Instances of this kind are certainly very curious, and seem to show that the mind, when set in any train of thought by intense concentration, may pursue it after consciousness has been withdrawn. And the result indicates that the mind acts with innate logic when not disturbed by distracting considerations, and can be trusted to do more correct work when thus set going and left to run of itself than when consciously held to its work. Yet an examination of every recorded instance of this kind strongly indicates that no such unconscious mental action ever takes place except when the consciousness has been earnestly directed to the subject in advance, that no marked instances of this activity ever occur except in the unconsciousness of sleep or trance, and that it ceases when the mental excitement that started it has gradually subsided. There is not an instance on record to show that the mind ever originates unconscious action, or that any of its remote stores or powers ever spring into activity without being aroused by sensation or conscious thought. Thus the doctrine of unconscious cerebration has been carried much further than the facts warrant. It need hardly be said that it is utterly inapplicable as a theory to many of the facts adduced by the Society for Psychic Research.

In the year 1869 the London Dialectical Society, an association of cultured liberals, embracing many well-known personages, appointed a committee to examine "the asserted phenomena of Spiritualism." The committee divided itself into six sub-committees, each of which submitted a report, and according to a general report, published in 1871, "these reports substantially corroborated each other." We may therefore quote the more interesting points from the report of one of the sub-committees:

"All of these meetings were held at the private residences of members of the committee, purposely to preclude the possibility of prearranged mechanism or contrivance. The furniture of the room in which the experiments were conducted was on every occasion its accustomed furniture. The tables were in all cases heavy dining-tables, and required a strong effort to move them. The smallest of them was five feet nine inches long and four feet wide, and the largest nine feet three inches long and four and a half feet wide, and of proportionate weight.
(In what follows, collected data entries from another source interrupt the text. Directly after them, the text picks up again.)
-- ==== Sys2Proof/Tests/Slice0.lean ====
section
/-!
SUPPORT. The model's own tests. Every expected word is a vector or an example of spec/ or is worked out by hand from the rule named.
First the WellFormed checks, then decoding, then one step on a small state, then a witness for the hypotheses of every
statement in Certificates/Slice0/Obligations.lean.
-/

namespace Sys2Proof.Tests

open Sys2Proof Sys2Proof.Machine Sys2Proof.Safety

/-! ### Helpers -/

/-- A state with five registers in each file, one of them unwritten: most values are those of the examples in spec/. -/
def demo : State where
  ir := [some 0x24600004, some 0x24600000, none, some 0x24600002, some 0xFFFFFFF8]
  dr := [some ⟨2, #v[0xAA, 0xCC, 0, 0, 0, 0, 0, 0]⟩, some ⟨2, #v[0xAA, 0xCC, 0, 0, 0, 0, 0, 0]⟩, none,
    some ⟨8, #v[1, 2, 3, 4, 5, 6, 7, 8]⟩, some ⟨0, #v[0, 0, 0, 0, 0, 0, 0, 0]⟩]
  fr := [some ⟨0x24600004, ⟨3, #v[1, 2, 3, 0, 0, 0, 0, 0]⟩⟩, some ⟨0x91A2B3C2, ⟨7, #v[0, 0, 0, 0, 0, 0, 0, 0]⟩⟩, none,
    some ⟨0xFFFFFFF8, ⟨4, #v[0x11, 0x22, 0x33, 0x44, 0, 0, 0, 0]⟩⟩,
    some ⟨0x00000006, ⟨0, #v[0, 0, 0, 0, 0, 0, 0, 0]⟩⟩]
  pr := [some 0x24600004, some 0x00000004, some 0x00000004, some 0xFFFFFFF8, none]
  status := 0
  res0 := 0x77
  res1 := 0x88
  res2 := 0x99
  host := []

/-- `s` with the host about to present `ws`. -/
def present (ws : List Word) (s : State) : State := { s with host := [.issue ws] }

/-- A view of the next state of an outcome. -/
def nextOf {α : Type} (f : State → α) : Host.Outcome State Fault Refusal → Option α
  | .next t => some (f t)
  | _ => none

/-- A view of the state after one step with the words `ws` presented. -/
def see {α : Type} (f : State → α) (ws : List Word) (s : State) : Option α := nextOf f (step (present ws s))

/-- STATUS and RES0 after one step with the words `ws` presented. -/
def answer (ws : List Word) (s : State) : Option (Word × Word) := see (fun t => (t.status, t.res0)) ws s

/-! ### WellFormed refuses each ill-formed term (30_encoding.md R78, 43_priority.md R222) -/

theorem test_wellFormed_ir : Instr.wellFormed ⟨4, 8, 8, 8⟩ (.idStd 3 0) = true ∧
    Instr.wellFormed ⟨4, 8, 8, 8⟩ (.idStd 4 0) = false ∧ Instr.wellFormed ⟨4, 8, 8, 8⟩ (.idCmp 0 4) = false := by decide

theorem test_wellFormed_dr : Instr.wellFormed ⟨8, 1, 8, 8⟩ (.dataNew 0 9 0 0) = true ∧
    Instr.wellFormed ⟨8, 1, 8, 8⟩ (.dataNew 1 0 0 0) = false ∧ Instr.wellFormed ⟨8, 1, 8, 8⟩ (.frmNewd 7 1 0) = false := by
  decide

theorem test_wellFormed_fr : Instr.wellFormed ⟨8, 8, 7, 8⟩ (.frmData 7 6) = true ∧
    Instr.wellFormed ⟨8, 8, 7, 8⟩ (.frmData 6 7) = false ∧ Instr.wellFormed ⟨8, 8, 7, 8⟩ (.frmNewr 7 0 0) = false := by
  decide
The rooms, tables, and furniture generally were repeatedly subjected to careful examination, before, during, and after the experiments, to ascertain that no concealed machinery, instrument, or other contrivance existed, by means of which the sounds or movements hereinafter mentioned could be caused. The experiments were conducted in the light of gas, except on the few occasions specially noted in the minutes.

"Of the members of your sub-committee about four-fifths entered upon the investigation wholly sceptical as to the reality of the alleged phenomena, firmly believing them to be the result either of imposture, or of delusion, or of involuntary muscular action. It was only by irresistible evidence, under conditions that precluded the possibility of either of these solutions, and after trials and tests many times repeated, that the most sceptical of your sub-committee were slowly and reluctantly convinced that the phenomena exhibited in the course of their protracted inquiry were veritable facts. The result of their long-continued and carefully-conducted experiments, after trial by every delicate test they could devise, has been to establish conclusively,—

"First. That under certain bodily and mental conditions of one or more of the persons present a force is exhibited sufficient to set in motion heavy substances, without the employment of any muscular force, and without contact or material connection of any kind between such substances and the body of any person present.

"Second. That this force can cause sounds to proceed, distinctly audible to all present, from solid substances not in contact with nor having any visible or material connection with the body of any person present, and which sounds are proved to proceed from such substances by the vibrations which are distinctly felt when they are touched.

"Third. That this force is frequently directed by intelligence."